The review said Kennedy also fired or forced out several HHS leaders, including four directors at the National Institutes of Health, the Food and Drug Administration’s former vaccine chief, and a CDC director whom Kennedy had hired less than a month earlier. Beyond staffing, the Associated Press review said Kennedy oversaw significant cuts to scientific research, including NIH slashing billions of dollars in research projects and termination of $500 million in contracts to develop vaccines using mRNA technology. The review said Kennedy proposed or funded some new research aligned with his MAHA goals, including work related to autism, Lyme disease and food additives.
The review said supporters of MAHA and Kennedy described the change as a long-awaited disruption to an agency they said was corrupt and untrustworthy, while also noting some actions had attracted praise across party lines. Both Democrats and Republicans, the review said, applauded some of the agency’s actions, including steps to encourage healthy eating and exercise and deals aimed at lowering the prices of costly drugs. But it also said doctors and public health experts raised “grave concerns” about the effect of the changes on the country’s scientific leadership.
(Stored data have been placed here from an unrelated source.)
/-- SEQ_GATE_FORCE.GO is visible (R223). -/
def State.forceSeen (s : State) : Bool :=
  match s.seq.forced with
  | some t => s.visible t
  | none => false

/-- A mode crossing is accepted and visible: it starts in place of a gate (R234). -/
def State.crossDue (s : State) : Bool :=
  match s.seq.switch with
  | some (_, false, t) => s.visible t && decide (s.fld Reg.SEQ_MODE_STATUS 2 1 = 1)
  | _ => false

/-- The sequencer may fire gates: a Landing is active, a map is in use, no crossing runs, and no shutdown is latched
(R42, R234, R395). -/
def State.gatesRun (s : State) : Bool :=
  s.active.isSome && s.seq.hasMap && !s.crossing && !s.shut

/-- The first gate after bring-up is due (R350). -/
def State.firstGateDue (s : State) : Bool :=
  s.gatesRun && !s.seq.started && s.moor.grtDone && s.moor.discDone && s.moor.wearDone

/-- A phase tick is visible in this cycle: it reaches the sequencer within 10 ns and is visible two cycles later, in
that one cycle (R88, R220, R224). -/
def State.tickSeen (s : State) : Bool :=
  match s.seq.tick with
  | some t => decide (t + (4 + Config.seqCrossing % 7) + 8 ≤ s.clk) &&
      decide (s.clk < t + (4 + Config.seqCrossing % 7) + 10)
  | none => false

/-- Condition 1 of R221. -/
def State.gateReady (s : State) : Bool :=
  decide (s.tEarly ≤ s.elapsed) && (decide (s.lateMask = 0) || s.forceSeen) &&
    (!(bit (s.inForce Reg.SEQ_GATE_CFG) 0) || s.tickSeen)

/-- Condition 2 of R221. -/
def State.gateMax (s : State) : Bool := decide (max s.seq.tMax s.tEarly ≤ s.elapsed)

/-- Cause of a gate under condition 1: 4 forced, 1 on a phase tick, 0 ready. -/
def State.readyCause (s : State) : Nat :=
  if s.lateMask ≠ 0 then 4 else if bit (s.inForce Reg.SEQ_GATE_CFG) 0 then 1 else 0

/-- G1: the first gate of the new mode (R234 step 5). -/
def State.crossGate (s : State) : State :=
  let s1 := s.wr Reg.SEQ_MODE_STATUS ((s.rd Reg.SEQ_MODE_STATUS / 2 ^ 16 + 1) % 2 ^ 16 * 2 ^ 16)
  let s2 := { s1 with seq := { s1.seq with crossApplied := none } }
  ((s2.fireGate 3 (if s2.forceSeen then 0 else s2.lateMask)).raise Page.SEQ 3).startWaiting

/-- The new map is applied, no port retrains any more, and the discovery of a first map has ended: G1 is due
(R234, R236). -/
def State.crossGateDue (s : State) : Bool :=
  s.seq.crossApplied.isSome && s.seq.retrain.isEmpty && (s.seq.started || !(s.bitAt Reg.TLG_DISC_STATUS 0)) &&
    s.active.isSome && !s.shut

/-- A gate of the frame sequencer at or after T_early: the first gate, G1 of a crossing, or one under condition 1. -/
def State.frameGate (s : State) : State :=
  if s.crossGateDue then s.crossGate
  else if s.firstGateDue then s.fireGate 0 0
  else if s.gatesRun && s.seq.started && !s.crossDue && s.gateReady then s.fireGate s.readyCause 0
  else s

/-- A gate under condition 2: gating layers that are not ready are late (R230). -/
def State.frameGateMax (s : State) : State :=
  if !(s.gatesRun && s.seq.started && !s.crossDue && s.gateMax && !s.gateReady) then s
  else
    let m := if s.forceSeen then 0 else s.lateMask
    let t := s.fireGate 2 m
    if m = 0 then t.wr Reg.SEQ_LATE_MASK 0
    else (((t.wr Reg.SEQ_LATE_MASK m).inc Reg.SEQ_LATE_COUNT).raise Page.SEQ 2).telLate m

/-- SEQ_GATE_FORCE.GO (R223). -/
def State.writeGateForce (s : State) (v : Nat) : State :=
  if bit v 0 then
    { s with seq := { s.seq with forced := match s.seq.forced with | some t => some t | none => some s.clk } }
  else s

/-- The result code of SEQ_MODE_REQ for bank `b` (R233). -/
def State.modeReqCode (s : State) (b : Nat) : Nat :=
  if s.bitAt Reg.SEQ_MODE_STATUS 0 then 1
  else if !(s.bitAt Reg.SEQ_PMAP_STATUS (1 + b)) then 2
  else if s.seq.hasMap ∧ s.mapBank = b then 3
  else if s.switching || s.moor.drill.isSome then 4
  else if (List.range 8).any (fun g => decide (s.spareSt g = 1)) then 5
  else if !(queueSpaceOk (s.worstLines b)) then 6
  else 0

/-- MODE_REQ: a bank switch is checked and becomes a hitless switch or a mode crossing (R41, R233). -/
def State.writeModeReq (s : State) (v : Nat) : State :=
  if !(bit v 31) then s
  else
    let b := bits v 0 0
    let c := s.modeReqCode b
    if c ≠ 0 then (s.setFld Reg.SEQ_MODE_STATUS 15 8 c).raise Page.SEQ 4
    else
      let t := (s.setFld Reg.SEQ_MODE_STATUS 15 8 0).setFld Reg.SEQ_MODE_STATUS 2 0 3
      let u := { t with seq := { t.seq with switch := some (b, s.seq.hasMap && s.sameGeom, s.clk) } }
      u.noteKind 8 [s.pmapLe b 0x70 4, s.pmapLe b 0x74 4]

/-- The port's lines of every frame in flight are sent or missed. -/
def State.portFinished (s : State) (p : Nat) : Bool :=
  s.seq.frames.all (fun f => decide (s.portF p 6 2 ≤ f.nextSlot) &&
    f.rows.all (fun x => decide (x.1 / 8192 ≠ p) || x.2.sent || x.2.missed))

/-- A port that ended its last old line goes into HOLD for the crossing (R234 step 2). -/
def State.crossHold (s : State) (p : Nat) : State :=
  let t := (s.holdByClass p 1).setTx p 1
  { t with seq := { t.seq with crossFrom := some t.clk } }

/-- G0: the crossing starts, and ports in blanking go into HOLD at once (R234). -/
def State.crossStart (s : State) : State :=
  if !(s.gatesRun && s.seq.started && s.crossDue && decide (s.tEarly ≤ s.elapsed)) then s
  else
    let t := s.setFld Reg.SEQ_MODE_STATUS 2 1 2
    (t.drivenPorts.filter (fun p => t.portFinished p && !(t.tile p).inPacket)).foldl (fun (u : State) (p : Nat) =>
      u.crossHold p) t

/-- Every port has finished its old lines (R234 step 3). -/
def State.oldLinesDone (s : State) : Bool :=
  s.drivenPorts.all (fun p => s.bitAt (Reg.TP_STATUS p) 8) && s.portsOn.all s.portFinished

/-- A port in the new mode: MODE_SET, the capability and class checks, and whether it retrains (R37, R234,
R263, R267). -/
def State.portApply (s : State) (p : Nat) : State :=
  if s.portF p 8 1 = 0 then (((s.setDriven p false).setTx p 0).setTile p {})
  else
    let s1 := (s.checkClass p).sendMgmt p 2 (s.modeSet p (s.modeId + 1))
    if s1.capFault p then (s1.setCapFault p).undriven p
    else
      let s2 := (s1.setBit64 Reg.TLG_CAP_FAULT_LO Reg.TLG_CAP_FAULT_HI p false).setBit (Reg.TP_STATUS p) 5 false
      let s3 := if (s2.tile p).phase = 4 ∧ s2.misplaced p = false then s2.drive p else s2
      if (s3.tile p).rate = s3.mapF 0x28 1 then s3
      else (({ s3 with seq := { s3.seq with retrain := s3.seq.retrain ++ [p] } }).emit (.training p)).setTx p 3

/-- CROSSING_APPLY: the new bank is made active and applied on every port (R234 step 3); without ports that retrain,
G1 follows. Without an earlier map, the ports are discovered first (R42, R236). -/
def State.crossApply (s : State) : State :=
  match s.seq.switch with
  | some (b, false, t) =>
    let first := !s.seq.hasMap
    if s.active.isNone || !(s.visible t) || !(first || (s.crossing && s.oldLinesDone)) then s
    else
      let s1 := s.wearGateFrames s.clk
      let s2 := { s1 with seq := { s1.seq with
        frames := [], retrain := [], crossApplied := some s1.clk } }.setFld Reg.SEQ_MODE_STATUS 2 1 2
      let s3 := ((s2.wr Reg.SEQ_CROSS_FAIL_LO 0).wr Reg.SEQ_CROSS_FAIL_HI 0).mapSwitch b s2.frameSeq true
      let s4 := ((List.range 64).filter (fun p => s3.driven p || decide ((s3.tile p).phase = 4))).foldl
        (fun (u : State) (p : Nat) => u.portApply p) s3
      let s5 := if first then s4.discover else s4
      if s5.crossGateDue then s5.crossGate else s5
  | _ => s

/-- A port leaves the retraining of a crossing: G1 follows the last one. -/
def State.retrainLeave (s : State) (p : Nat) : State :=
  let t := { s with seq := { s.seq with retrain := s.seq.retrain.filter (fun q => !(q = p)) } }
  if t.crossGateDue then t.crossGate else t

/-- A port that does not complete retraining stays dark, and the crossing goes on without it (R234 step 4). -/
def State.retrainFail (s : State) (p : Nat) : State :=
  let t := (s.setBit64 Reg.SEQ_CROSS_FAIL_LO Reg.SEQ_CROSS_FAIL_HI p true).raise Page.SEQ 4
  ((t.setTile p { t.tile p with phase := 0, trained := false, spareOk := false, swap := none }).setDriven p false).setTx p 0

/-- RETRAIN_DONE: a port's tile reports the lanes it locked (R234, R245, R269). -/
def State.retrainDone (s : State) (p lock : Nat) : State :=
  if !(s.seq.retrain.contains p) then s
  else
    let n := ((List.range 16).filter (fun k => bit lock k)).length
    if n < 15 then (s.retrainFail p).retrainLeave p
    else
      let t := s.trained p lock
      ((t.setTile p { t.tile p with phase := if (s.tile p).phase = 4 then 4 else 5 }).setTx p 1).retrainLeave p

/-- RETRAIN_TIMEOUT: SEQ_RETRAIN_LIMIT expires (R234). -/
def State.retrainTimeout (s : State) : State :=
  match s.seq.crossApplied with
  | some t =>
    if s.seq.retrain.isEmpty ∨ s.clk < t + 1000000 * s.rd Reg.SEQ_RETRAIN_LIMIT then s
    else s.seq.retrain.foldl (fun (u : State) (p : Nat) => (u.retrainFail p).retrainLeave p) s
  | none => s
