-- ==== Sys2Proof/Machine/Housekeeping.lean ====
section
/-! DEFINITION. The housekeeping round, its thresholds, and the thermal shutdown (R387 to R395, R403). -/

namespace Sys2Proof.Machine

/-- Reading of channel `c`, signed. -/
def State.chan (s : State) (c : Nat) : Int := signedOf 16 (s.fld (Reg.HKP_CH_READING c) 15 0)

/-- Channel `c` is masked (R391). -/
def State.masked (s : State) (c : Nat) : Bool := s.bit64 Reg.HKP_MASK_LO Reg.HKP_MASK_HI c

/-- Channel `c` is broken (R388). -/
def State.broken (s : State) (c : Nat) : Bool := s.bit64 Reg.HKP_BROKEN_LO Reg.HKP_BROKEN_HI c

/-- The channel's ADC calibrates, and its reading is held (R396, R397). -/
def State.chanHeld (s : State) (c : Nat) : Bool := s.bmk.running.contains (c / 16)

/-- Threshold of level `l` (0 warning, 1 throttle, 2 shutdown) of channel `c`. -/
def State.threshold (s : State) (c l : Nat) : Int :=
  if l = 0 then signedOf 16 (s.fld (Reg.HKP_CH_THR0 c) 15 0)
  else if l = 1 then signedOf 16 (s.fld (Reg.HKP_CH_THR0 c) 31 16)
  else signedOf 16 (s.fld (Reg.HKP_CH_THR1 c) 15 0)

/-- A temperature reading is outside −60.0 °C to +160.0 °C (R388). -/
def outsideRange (c : Nat) (v : Int) : Bool := decide (c ≤ 47) && (decide (v < -960) || decide (2560 < v))

/-- One channel is read (R388): a broken channel reads full scale, a held one keeps its reading. -/
def State.readChannel (s : State) (c : Nat) (v : Int) (adcBad : Bool) : State :=
  let r := Reg.HKP_CH_READING c
  if s.chanHeld c then (s.setBit r 16 true).setBit64 Reg.HKP_STALE_LO Reg.HKP_STALE_HI c true
  else
    let bad := adcBad || outsideRange c v
    let w := if !bad then bitsOfInt 16 v else if c ≤ 47 then 0x0A00 else 0x7FFF
    let t := if bad && !(s.broken c) then s.raise Page.HKP 4 else s
    ((t.wr r (w + (if bad then 0x20000 else 0))).setBit64 Reg.HKP_STALE_LO Reg.HKP_STALE_HI c false).setBit64
      Reg.HKP_BROKEN_LO Reg.HKP_BROKEN_HI c bad

/-- What a reading does to a level (R389): whether it is asserted, and whether its last reading was at or beyond the
threshold once. -/
def levelStep (low : Bool) (v thr hyst : Int) (asserted once : Bool) : Bool × Bool :=
  let beyond := if low then decide (v ≤ thr) else decide (thr ≤ v)
  let clear := if low then decide (thr + hyst ≤ v) else decide (v ≤ thr - hyst)
  if asserted then (!clear, false)
  else if beyond then (once, !once)
  else (false, false)

/-- One level of one channel takes the round's reading; a masked channel or a disabled level drives nothing. -/
def State.levelRound (s : State) (c l : Nat) : State :=
  let k := 3 * c + l
  let was := s.hk.asserted.contains k
  let (on, once) := if s.masked c || !(s.bitAt (Reg.HKP_CH_THR1 c) (24 + l)) then (false, false)
    else levelStep (s.bitAt (Reg.HKP_CH_THR1 c) 27) (s.chan c) (s.threshold c l) (s.fld (Reg.HKP_CH_THR1 c) 23 16)
      was (s.hk.once.contains k)
  let drop := fun (l : List Nat) => l.filter (fun x => !(x = k))
  let t := { s with hk := { s.hk with
    asserted := if on then k :: drop s.hk.asserted else drop s.hk.asserted
    once := if once then k :: drop s.hk.once else drop s.hk.once
    thrClear := if l = 1 && was && !on then some s.clk else s.hk.thrClear
    alert := s.hk.alert || (decide (l = 0) && on && !was) } }
  if l = 0 && on && !was then t.raise Page.HKP 0 else t

/-- Some level `l` is asserted. -/
def State.anyLevel (s : State) (l : Nat) : Bool := s.hk.asserted.any (fun k => decide (k % 3 = l))

/-- Bits of the channels with level `l` asserted, as a 64-bit number. -/
def State.levelMask (s : State) (l : Nat) : Nat :=
  (List.range 64).foldl (fun (m c : Nat) => if s.hk.asserted.contains (3 * c + l) then m + 2 ^ c else m) 0

/-- HKP_HOTTEST: the highest unmasked temperature and its channel, the lowest on ties. -/
def State.hottest (s : State) : Nat :=
  match pickBy (fun y b => decide (s.chan b < s.chan y)) ((List.range 48).filter (fun c => !(s.masked c))) with
  | some c => bitsOfInt 16 (s.chan c) + c * 65536
  | none => 0

/-- HKP_STATUS and the level registers follow the round. -/
def State.roundRegs (s : State) : State :=
  let any64 (lo hi : Nat) : Bool := decide (s.rd lo ≠ 0) || decide (s.rd hi ≠ 0)
  let s1 := (s.wr64 Reg.HKP_WARN_LO Reg.HKP_WARN_HI (s.levelMask 0)).wr64 Reg.HKP_THROT_LO Reg.HKP_THROT_HI
    (s.levelMask 1)
  let s2 := ((s1.setBit Reg.HKP_STATUS 0 true).setBit Reg.HKP_STATUS 1 (s.anyLevel 0)).setBit Reg.HKP_STATUS 2
    (s.anyLevel 1)
  let s3 := (s2.setBit Reg.HKP_STATUS 7 (any64 Reg.HKP_BROKEN_LO Reg.HKP_BROKEN_HI)).setBit Reg.HKP_STATUS 8
    (any64 Reg.HKP_STALE_LO Reg.HKP_STALE_HI)
  let s4 := (s3.wr Reg.HKP_HOTTEST s.hottest).wr Reg.HKP_ROUND_COUNT (s.rd Reg.HKP_ROUND_COUNT + 1)
  { s4 with hk := { s4.hk with alert := s4.hk.alert && s.anyLevel 0 } }

/-- The shutdown of R395: latched with its cause, THERMTRIP_N low, HOLD on every driven port, DRAM in self-refresh, no
panel output, a FAULT record. -/
def State.shutdown (s : State) : State :=
  match (List.range 64).find? (fun c => s.hk.asserted.contains (3 * c + 2)) with
  | none => s
  | some c =>
    if s.shut then s
    else
      let v := bitsOfInt 16 (s.chan c)
      let s1 := ((s.setBit Reg.HKP_STATUS 3 true).wr Reg.HKP_SHUT_CAUSE (c + v * 65536)).raise Page.HKP 3
      let s2 := { s1 with hk := { s1.hk with thermtrip := true } }
      let s3 := s2.drivenPorts.foldl (fun (t : State) (p : Nat) => t.holdSoon p true 3) s2
      let s4 := (List.range 8).foldl (fun (t : State) (g : Nat) => t.setFld (Reg.DMG_STATUS g) 2 1 2) s3
      let s5 := s4.setOutput false
      if s5.active.isSome then s5.faultKind Page.HKP 48 c v else s5

/-- The time counters that a round of 1 ms advances: HKP_THR_TIME, powered seconds and seconds with output (R393, R394,
R401). -/
def State.roundTime (s : State) : State :=
  let l := s.thrLevel
  let s1 := if l = 0 then s
    else { s.inc Reg.HKP_THR_TIME with tel := { s.tel with ivThr := telBump s.tel.ivThr l 1 } }
  let p := s1.tel.powRest + 1000000
  let o := if s1.cart.output then s1.tel.outRest + 1000000 else s1.tel.outRest
  let s2 := (s1.addCnt Reg.TEL_POWERED_S (p / 1000000000)).addCnt Reg.TEL_OUTPUT_S (o / 1000000000)
  { s2 with tel := { s2.tel with powRest := p % 1000000000, outRest := o % 1000000000 } }

/-- A round over all channels (R387 to R395): `readings` are the 64 conversions in channel order, `adcFail` the ADCs
whose check against the reference failed. -/
def State.hkRound (s : State) (readings : List Int) (adcFail : List Nat) : State :=
  let s1 := (List.range 64).foldl (fun (t : State) (c : Nat) =>
    t.readChannel c (readings.getD c 0) (adcFail.contains (c / 16))) s
  let s2 := (List.range 64).foldl (fun (t : State) (c : Nat) =>
    ((t.levelRound c 0).levelRound c 1).levelRound c 2) s1
  let s3 := ((s2.roundRegs).shutdown).roundTime
  { s3 with hk := { s3.hk with roundAt := s.clk + 1000000 } }

/-- The grade default of a shutdown threshold of temperature channel `c`, with its enable (R389, R390). -/
def State.shutDefault (s : State) (c : Nat) : Nat := bits (regReset s.dev (Reg.HKP_CH_THR1 c)).toNat 15 0

/-- A write of HKP_CHc_THR1 by a domain: a shutdown threshold of a temperature channel above its default, or a cleared
enable, stores the default (R390). -/
def State.writeThr1 (s : State) (d : Dom) (c v : Nat) : State :=
  let a := Reg.HKP_CH_THR1 c
  if 47 < c then s.wr a v
  else
    let high := decide ((signedOf 16 (s.shutDefault c)) < signedOf 16 (bits v 15 0))
    let off := !(bit v 26)
    let w := putBits (putBits v 15 0 (if high then s.shutDefault c else bits v 15 0)) 26 26 1
    if high || off then (s.wr a w).writeIgnored d a v else s.wr a v

/-- A write of HKP_MASK_LO or HI by a domain: refused when it would mask a channel whose partner is broken or masked;
an accepted change writes a CONFIG_NOTE (R391). -/
def State.writeMask (s : State) (d : Dom) (a v : Nat) : State :=
  let base := if a = Reg.HKP_MASK_LO then 0 else 32
  let new := (List.range 32).filter (fun i => bit v i && !(s.masked (base + i)) && decide (base + i ≤ 47))
  let bad := new.any (fun i =>
    let j := if i % 2 = 0 then i + 1 else i - 1
    s.broken (base + j) || bit v j)
  if bad then s.writeIgnored d a v
  else if s.rd a = v then s
  else
    let t := s.wr a v
    t.noteKind 4 [t.rd Reg.HKP_MASK_LO, t.rd Reg.HKP_MASK_HI]

end Sys2Proof.Machine
end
Lawrence Gostin, a Georgetown University public health law professor who the review said was removed from a National Institutes of Health advisory board after a letter said he was no longer needed, warned of damage to U.S. scientific capacity. “At least in the immediate or intermediate future, the United States is going to be hobbled and hollowed out in its scientific leadership,” Gostin said, adding that the review said it would be “extraordinarily difficult to reverse all the damage.” In response, the review said HHS spokesperson Andrew Nixon rejected the idea that HHS was undermining scientific expertise and lauded the department’s work. Nixon said, “In 2025, the Department confronted long-standing public health challenges with transparency, courage, and gold-standard science,” and added that HHS would carry the effort into 2026 to strengthen accountability, put patients first, and protect public health, according to the statement described in the review.
The Associated Press review also described the growing role of MAHA, a campaign term Kennedy used publicly last year to describe a crusade against toxic exposures and childhood chronic disease. The review said 2025 became the year the “MAHA” label spread into the national lexicon, and that Kennedy made it the centerpiece of his work, using MAHA to push actions related to ultra-processed foods, artificial food dyes, fluoride in drinking water and banning junk food from a program that subsidizes grocery store purchases for low-income Americans. It said the concept has spread beyond Kennedy’s agency, with other cabinet officials appearing with him or promoting fitness and health-related initiatives under the MAHA umbrella.
At the same time, the review said MAHA has encountered setbacks and drawn criticism. It said HHS faced scrutiny in May for releasing a MAHA report that contained citations to studies that did not exist. And it said critics warned that to the extent the initiative urges distrust in vaccines or promotes raw milk, which the review said is more likely than pasteurized milk to lead to illness, it can be dangerous.